• Task goal: For the entries below, the result should be an exact transcription of the lines from the one with "theorem State.startInternal_pending (n" up to and including the one with "(s.startInternal n d dir v op).decision", and only those.

_ _ _ _ _ _ _

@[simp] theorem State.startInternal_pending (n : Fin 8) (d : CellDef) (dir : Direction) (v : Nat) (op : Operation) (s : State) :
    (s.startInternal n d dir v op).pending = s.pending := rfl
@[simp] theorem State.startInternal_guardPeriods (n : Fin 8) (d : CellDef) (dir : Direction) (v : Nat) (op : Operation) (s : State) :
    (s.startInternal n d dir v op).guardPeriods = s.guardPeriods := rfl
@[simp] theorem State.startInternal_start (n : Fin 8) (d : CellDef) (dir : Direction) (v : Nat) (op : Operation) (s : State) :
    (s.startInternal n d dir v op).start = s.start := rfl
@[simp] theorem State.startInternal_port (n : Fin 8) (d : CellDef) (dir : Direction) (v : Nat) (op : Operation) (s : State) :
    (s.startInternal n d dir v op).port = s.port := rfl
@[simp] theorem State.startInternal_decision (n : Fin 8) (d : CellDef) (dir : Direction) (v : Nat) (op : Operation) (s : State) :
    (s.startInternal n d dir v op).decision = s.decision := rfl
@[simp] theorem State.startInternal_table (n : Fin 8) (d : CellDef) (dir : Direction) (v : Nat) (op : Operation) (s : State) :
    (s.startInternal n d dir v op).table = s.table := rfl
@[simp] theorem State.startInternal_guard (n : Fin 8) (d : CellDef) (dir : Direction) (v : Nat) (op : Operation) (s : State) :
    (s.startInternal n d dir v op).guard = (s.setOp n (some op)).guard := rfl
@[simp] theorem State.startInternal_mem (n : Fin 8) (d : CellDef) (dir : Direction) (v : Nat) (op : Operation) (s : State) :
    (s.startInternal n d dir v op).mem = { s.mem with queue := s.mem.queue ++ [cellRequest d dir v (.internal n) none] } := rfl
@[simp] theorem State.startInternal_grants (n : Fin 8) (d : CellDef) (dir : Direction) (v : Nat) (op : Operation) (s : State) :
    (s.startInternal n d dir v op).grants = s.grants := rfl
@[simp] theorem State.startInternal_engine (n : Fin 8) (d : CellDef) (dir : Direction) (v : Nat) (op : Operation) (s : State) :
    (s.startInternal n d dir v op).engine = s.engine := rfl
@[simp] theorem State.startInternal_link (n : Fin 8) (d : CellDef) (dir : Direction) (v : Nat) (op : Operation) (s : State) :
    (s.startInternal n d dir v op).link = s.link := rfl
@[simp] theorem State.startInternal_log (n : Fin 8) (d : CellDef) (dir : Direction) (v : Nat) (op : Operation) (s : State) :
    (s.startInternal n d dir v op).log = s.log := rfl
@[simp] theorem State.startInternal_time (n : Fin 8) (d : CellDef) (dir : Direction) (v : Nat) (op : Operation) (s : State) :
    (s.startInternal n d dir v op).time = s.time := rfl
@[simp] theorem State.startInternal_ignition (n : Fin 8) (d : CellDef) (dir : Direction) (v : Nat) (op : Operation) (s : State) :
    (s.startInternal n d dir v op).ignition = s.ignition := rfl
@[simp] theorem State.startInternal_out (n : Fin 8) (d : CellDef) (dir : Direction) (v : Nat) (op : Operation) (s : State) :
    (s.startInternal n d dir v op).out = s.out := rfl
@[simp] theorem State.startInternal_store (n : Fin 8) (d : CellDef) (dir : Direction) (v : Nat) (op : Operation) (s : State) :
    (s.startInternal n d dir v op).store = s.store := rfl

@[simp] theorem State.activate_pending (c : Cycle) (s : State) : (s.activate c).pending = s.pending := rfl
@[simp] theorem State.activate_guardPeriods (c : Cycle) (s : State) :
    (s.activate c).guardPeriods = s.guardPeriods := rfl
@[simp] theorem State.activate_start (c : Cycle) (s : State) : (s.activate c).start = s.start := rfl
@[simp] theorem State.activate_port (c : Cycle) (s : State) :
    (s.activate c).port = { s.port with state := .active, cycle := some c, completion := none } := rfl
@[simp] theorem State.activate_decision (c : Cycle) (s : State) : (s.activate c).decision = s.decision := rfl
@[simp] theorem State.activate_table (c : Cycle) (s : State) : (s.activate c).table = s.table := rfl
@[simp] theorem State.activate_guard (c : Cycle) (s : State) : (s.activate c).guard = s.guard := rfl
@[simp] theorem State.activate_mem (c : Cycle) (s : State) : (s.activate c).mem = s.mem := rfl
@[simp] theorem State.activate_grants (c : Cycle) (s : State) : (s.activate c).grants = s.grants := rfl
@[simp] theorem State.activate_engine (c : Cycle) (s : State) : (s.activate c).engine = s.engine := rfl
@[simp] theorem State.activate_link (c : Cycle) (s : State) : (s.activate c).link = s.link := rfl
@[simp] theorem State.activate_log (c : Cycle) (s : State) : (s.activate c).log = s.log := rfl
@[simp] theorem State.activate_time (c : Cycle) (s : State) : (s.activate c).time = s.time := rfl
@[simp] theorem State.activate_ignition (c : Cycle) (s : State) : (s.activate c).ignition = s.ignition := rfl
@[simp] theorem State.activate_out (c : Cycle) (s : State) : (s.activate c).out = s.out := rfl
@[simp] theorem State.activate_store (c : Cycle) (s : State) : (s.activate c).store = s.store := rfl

_ _ _ _ _ _ _

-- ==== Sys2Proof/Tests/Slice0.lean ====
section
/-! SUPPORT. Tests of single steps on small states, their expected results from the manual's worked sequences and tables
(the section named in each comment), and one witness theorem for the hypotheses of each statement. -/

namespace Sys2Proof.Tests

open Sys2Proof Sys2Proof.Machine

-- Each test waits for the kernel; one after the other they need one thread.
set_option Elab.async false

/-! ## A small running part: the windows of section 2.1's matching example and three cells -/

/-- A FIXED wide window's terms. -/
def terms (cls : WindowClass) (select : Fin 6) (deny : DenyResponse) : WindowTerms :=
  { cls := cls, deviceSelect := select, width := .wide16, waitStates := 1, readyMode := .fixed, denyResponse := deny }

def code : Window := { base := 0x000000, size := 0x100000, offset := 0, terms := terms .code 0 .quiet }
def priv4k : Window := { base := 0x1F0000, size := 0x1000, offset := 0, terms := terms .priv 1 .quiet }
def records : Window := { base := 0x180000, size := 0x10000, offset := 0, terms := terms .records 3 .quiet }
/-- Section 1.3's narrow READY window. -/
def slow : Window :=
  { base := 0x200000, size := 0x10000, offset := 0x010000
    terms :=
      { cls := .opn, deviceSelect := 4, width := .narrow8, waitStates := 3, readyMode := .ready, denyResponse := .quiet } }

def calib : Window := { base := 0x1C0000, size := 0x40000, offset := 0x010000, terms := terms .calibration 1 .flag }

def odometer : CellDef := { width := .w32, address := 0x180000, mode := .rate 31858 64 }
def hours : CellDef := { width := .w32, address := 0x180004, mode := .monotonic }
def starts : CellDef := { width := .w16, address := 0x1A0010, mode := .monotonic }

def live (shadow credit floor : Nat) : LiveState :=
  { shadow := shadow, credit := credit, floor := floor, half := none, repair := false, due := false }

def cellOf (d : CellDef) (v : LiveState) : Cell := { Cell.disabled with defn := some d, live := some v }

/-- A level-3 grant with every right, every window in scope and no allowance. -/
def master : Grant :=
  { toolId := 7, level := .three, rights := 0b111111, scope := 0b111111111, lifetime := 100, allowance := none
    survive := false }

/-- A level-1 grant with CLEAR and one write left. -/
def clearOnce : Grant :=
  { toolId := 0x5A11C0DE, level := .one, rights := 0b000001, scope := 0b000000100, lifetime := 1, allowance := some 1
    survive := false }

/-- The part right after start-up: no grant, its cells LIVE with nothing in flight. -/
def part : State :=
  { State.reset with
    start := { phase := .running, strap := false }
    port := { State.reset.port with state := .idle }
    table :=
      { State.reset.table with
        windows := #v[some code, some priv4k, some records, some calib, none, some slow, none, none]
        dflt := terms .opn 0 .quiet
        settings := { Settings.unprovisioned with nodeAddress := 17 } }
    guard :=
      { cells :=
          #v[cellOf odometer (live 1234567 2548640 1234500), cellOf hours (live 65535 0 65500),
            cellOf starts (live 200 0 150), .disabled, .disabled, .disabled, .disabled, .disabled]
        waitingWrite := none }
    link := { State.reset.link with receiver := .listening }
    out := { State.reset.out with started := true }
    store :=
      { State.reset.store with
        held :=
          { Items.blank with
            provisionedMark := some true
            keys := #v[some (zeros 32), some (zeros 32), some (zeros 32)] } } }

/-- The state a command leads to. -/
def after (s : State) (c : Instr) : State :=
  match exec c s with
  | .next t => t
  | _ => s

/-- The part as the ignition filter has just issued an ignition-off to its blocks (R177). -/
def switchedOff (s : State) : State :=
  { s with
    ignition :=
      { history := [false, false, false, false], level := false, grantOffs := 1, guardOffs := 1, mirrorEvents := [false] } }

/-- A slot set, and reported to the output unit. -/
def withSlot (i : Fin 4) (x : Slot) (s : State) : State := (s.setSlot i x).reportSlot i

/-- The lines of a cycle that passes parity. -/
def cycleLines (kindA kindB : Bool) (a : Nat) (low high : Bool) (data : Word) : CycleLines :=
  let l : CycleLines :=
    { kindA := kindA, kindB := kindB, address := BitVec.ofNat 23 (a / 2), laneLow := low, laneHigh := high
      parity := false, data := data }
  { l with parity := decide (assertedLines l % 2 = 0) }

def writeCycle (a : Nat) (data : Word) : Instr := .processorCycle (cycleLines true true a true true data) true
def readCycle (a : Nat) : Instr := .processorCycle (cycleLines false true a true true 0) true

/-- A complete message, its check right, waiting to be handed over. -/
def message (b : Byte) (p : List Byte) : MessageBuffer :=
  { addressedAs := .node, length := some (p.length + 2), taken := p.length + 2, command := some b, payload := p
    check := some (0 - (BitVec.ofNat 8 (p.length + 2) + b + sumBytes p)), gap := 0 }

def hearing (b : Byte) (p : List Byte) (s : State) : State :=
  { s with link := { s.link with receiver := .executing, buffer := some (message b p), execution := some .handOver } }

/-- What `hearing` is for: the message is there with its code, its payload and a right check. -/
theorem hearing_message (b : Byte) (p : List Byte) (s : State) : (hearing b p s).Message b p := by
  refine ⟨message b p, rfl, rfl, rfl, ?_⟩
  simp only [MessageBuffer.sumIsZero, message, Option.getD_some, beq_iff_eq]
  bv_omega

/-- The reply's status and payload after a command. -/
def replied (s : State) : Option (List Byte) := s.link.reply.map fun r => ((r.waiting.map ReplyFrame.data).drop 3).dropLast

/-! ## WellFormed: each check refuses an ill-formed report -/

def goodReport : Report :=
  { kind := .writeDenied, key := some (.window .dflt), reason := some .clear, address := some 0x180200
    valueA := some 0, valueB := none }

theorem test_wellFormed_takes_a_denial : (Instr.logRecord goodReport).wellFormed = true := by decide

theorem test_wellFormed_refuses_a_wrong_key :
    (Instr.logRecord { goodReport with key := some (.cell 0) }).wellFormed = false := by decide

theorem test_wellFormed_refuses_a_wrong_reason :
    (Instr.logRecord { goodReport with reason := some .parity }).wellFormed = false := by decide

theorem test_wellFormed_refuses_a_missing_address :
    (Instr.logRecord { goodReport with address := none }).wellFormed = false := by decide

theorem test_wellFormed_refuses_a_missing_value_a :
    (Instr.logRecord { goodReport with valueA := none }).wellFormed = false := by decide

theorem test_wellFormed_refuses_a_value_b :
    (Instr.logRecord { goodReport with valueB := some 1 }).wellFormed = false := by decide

_ _ _ _ _ _ _

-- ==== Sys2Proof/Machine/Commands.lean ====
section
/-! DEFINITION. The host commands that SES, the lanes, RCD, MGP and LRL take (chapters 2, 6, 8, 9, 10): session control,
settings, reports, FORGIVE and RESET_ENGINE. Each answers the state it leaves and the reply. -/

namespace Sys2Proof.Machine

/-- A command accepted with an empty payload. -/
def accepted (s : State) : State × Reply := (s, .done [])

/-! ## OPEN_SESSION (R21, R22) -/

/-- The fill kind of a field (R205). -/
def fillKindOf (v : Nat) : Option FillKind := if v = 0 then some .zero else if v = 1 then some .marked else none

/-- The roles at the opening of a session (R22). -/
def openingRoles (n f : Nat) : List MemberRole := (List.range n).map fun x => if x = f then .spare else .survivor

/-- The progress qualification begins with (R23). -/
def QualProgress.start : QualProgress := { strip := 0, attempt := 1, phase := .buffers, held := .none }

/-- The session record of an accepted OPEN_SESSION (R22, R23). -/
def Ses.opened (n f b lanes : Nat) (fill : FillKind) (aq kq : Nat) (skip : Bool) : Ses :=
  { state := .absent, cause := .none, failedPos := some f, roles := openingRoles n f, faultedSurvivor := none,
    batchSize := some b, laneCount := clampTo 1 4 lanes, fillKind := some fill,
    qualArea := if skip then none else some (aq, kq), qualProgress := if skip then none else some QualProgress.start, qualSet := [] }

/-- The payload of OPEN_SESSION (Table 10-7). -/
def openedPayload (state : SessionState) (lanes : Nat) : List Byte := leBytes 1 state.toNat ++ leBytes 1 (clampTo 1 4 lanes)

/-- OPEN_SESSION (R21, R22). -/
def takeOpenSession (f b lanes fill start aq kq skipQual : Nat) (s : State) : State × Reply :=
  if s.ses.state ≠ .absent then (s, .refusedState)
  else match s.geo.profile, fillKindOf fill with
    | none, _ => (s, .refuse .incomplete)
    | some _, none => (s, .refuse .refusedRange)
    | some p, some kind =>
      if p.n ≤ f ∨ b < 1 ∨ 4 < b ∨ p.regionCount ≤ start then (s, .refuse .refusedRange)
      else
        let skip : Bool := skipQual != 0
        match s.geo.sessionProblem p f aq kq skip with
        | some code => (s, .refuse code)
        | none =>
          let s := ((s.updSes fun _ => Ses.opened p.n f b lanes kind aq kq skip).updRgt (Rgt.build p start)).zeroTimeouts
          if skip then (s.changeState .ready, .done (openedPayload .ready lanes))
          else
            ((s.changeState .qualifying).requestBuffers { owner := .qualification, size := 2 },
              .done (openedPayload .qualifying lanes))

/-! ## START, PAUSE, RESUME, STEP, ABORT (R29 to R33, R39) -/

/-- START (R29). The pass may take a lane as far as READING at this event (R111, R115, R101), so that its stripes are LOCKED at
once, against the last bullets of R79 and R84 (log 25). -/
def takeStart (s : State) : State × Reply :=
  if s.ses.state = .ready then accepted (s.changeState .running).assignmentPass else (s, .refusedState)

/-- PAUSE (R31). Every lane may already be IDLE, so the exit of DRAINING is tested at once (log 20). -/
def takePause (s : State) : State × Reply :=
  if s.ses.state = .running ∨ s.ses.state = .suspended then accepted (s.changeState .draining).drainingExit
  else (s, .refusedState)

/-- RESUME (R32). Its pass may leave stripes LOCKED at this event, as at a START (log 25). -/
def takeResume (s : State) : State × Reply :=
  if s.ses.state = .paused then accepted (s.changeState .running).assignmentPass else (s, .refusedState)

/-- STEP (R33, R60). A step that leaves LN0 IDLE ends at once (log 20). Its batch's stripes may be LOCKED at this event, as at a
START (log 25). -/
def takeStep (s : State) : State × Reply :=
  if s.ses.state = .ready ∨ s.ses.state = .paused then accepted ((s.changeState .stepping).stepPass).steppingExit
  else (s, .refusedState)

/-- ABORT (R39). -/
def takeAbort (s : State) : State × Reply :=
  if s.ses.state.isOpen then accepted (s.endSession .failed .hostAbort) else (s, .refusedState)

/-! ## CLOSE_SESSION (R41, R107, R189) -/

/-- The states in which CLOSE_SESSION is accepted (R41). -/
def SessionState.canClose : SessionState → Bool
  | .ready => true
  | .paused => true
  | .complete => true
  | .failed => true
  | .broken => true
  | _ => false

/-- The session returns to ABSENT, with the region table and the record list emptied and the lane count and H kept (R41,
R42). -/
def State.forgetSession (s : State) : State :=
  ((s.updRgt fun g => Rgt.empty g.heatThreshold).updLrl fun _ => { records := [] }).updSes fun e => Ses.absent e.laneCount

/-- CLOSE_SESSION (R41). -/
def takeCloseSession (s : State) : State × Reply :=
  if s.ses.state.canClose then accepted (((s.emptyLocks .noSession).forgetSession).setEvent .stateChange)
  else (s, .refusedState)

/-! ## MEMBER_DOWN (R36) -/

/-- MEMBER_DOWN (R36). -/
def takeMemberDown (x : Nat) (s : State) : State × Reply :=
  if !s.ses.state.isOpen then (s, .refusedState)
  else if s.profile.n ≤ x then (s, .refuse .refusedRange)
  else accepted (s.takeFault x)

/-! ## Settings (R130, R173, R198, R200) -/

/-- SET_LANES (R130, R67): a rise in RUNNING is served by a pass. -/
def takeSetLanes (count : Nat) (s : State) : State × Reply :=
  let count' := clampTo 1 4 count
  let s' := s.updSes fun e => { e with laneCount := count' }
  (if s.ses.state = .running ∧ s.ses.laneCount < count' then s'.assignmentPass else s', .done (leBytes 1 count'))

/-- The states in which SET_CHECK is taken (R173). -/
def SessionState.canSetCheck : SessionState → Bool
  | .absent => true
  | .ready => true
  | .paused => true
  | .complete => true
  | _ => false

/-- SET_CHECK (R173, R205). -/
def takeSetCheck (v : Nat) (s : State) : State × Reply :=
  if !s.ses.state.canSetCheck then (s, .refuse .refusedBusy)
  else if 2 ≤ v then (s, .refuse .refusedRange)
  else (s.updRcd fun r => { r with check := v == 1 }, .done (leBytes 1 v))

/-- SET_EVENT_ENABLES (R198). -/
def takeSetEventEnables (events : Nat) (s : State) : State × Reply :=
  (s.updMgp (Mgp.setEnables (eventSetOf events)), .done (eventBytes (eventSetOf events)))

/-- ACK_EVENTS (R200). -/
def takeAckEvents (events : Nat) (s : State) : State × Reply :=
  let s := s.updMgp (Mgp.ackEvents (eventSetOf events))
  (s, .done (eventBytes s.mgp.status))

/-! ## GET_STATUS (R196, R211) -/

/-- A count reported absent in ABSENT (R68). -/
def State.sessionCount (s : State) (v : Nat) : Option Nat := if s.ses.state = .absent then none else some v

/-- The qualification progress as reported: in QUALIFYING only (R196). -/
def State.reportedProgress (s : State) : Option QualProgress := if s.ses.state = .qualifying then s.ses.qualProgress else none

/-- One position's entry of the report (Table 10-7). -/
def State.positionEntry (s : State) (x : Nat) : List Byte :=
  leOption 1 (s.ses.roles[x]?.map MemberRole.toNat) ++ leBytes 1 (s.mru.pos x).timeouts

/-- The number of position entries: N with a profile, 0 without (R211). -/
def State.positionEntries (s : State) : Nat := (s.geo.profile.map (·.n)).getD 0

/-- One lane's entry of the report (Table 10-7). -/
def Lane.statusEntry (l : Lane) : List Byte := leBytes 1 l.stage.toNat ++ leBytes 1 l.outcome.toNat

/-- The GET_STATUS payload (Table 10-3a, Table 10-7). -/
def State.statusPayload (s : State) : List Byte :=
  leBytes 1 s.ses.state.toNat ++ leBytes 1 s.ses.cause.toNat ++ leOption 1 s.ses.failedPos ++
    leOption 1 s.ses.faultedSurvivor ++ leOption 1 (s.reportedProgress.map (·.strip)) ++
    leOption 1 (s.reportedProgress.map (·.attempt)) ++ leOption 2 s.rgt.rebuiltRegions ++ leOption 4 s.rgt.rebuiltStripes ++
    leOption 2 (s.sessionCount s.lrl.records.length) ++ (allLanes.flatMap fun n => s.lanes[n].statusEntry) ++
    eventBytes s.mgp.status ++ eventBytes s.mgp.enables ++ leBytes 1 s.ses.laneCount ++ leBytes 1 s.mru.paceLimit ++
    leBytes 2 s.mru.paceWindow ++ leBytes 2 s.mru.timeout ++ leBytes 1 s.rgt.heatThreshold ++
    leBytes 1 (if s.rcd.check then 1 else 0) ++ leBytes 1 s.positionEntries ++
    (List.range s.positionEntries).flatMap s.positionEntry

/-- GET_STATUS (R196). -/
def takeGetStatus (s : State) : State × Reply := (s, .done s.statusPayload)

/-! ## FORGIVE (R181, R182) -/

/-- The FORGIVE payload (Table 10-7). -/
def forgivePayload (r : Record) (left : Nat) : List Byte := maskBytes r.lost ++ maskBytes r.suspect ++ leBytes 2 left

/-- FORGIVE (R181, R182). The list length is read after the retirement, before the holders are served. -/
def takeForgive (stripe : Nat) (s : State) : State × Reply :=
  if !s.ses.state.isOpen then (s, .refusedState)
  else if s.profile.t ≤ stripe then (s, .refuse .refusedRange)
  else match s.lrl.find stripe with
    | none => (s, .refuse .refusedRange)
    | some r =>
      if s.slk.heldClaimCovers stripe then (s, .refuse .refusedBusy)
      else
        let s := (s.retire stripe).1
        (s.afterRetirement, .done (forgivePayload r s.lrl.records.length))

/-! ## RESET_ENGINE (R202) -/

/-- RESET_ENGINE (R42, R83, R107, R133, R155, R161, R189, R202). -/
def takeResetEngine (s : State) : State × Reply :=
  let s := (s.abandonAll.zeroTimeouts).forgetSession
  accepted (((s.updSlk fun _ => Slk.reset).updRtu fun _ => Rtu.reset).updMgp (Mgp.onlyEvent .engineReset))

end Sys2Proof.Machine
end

_ _ _ _ _ _ _

• Worked solution:
@[simp] theorem State.startInternal_pending (n : Fin 8) (d : CellDef) (dir : Direction) (v : Nat) (op : Operation) (s : State) :
    (s.startInternal n d dir v op).pending = s.pending := rfl
@[simp] theorem State.startInternal_guardPeriods (n : Fin 8) (d : CellDef) (dir : Direction) (v : Nat) (op : Operation) (s : State) :
    (s.startInternal n d dir v op).guardPeriods = s.guardPeriods := rfl
@[simp] theorem State.startInternal_start (n : Fin 8) (d : CellDef) (dir : Direction) (v : Nat) (op : Operation) (s : State) :
    (s.startInternal n d dir v op).start = s.start := rfl
@[simp] theorem State.startInternal_port (n : Fin 8) (d : CellDef) (dir : Direction) (v : Nat) (op : Operation) (s : State) :
    (s.startInternal n d dir v op).port = s.port := rfl
@[simp] theorem State.startInternal_decision (n : Fin 8) (d : CellDef) (dir : Direction) (v : Nat) (op : Operation) (s : State) :
    (s.startInternal n d dir v op).decision = s.decision := rfl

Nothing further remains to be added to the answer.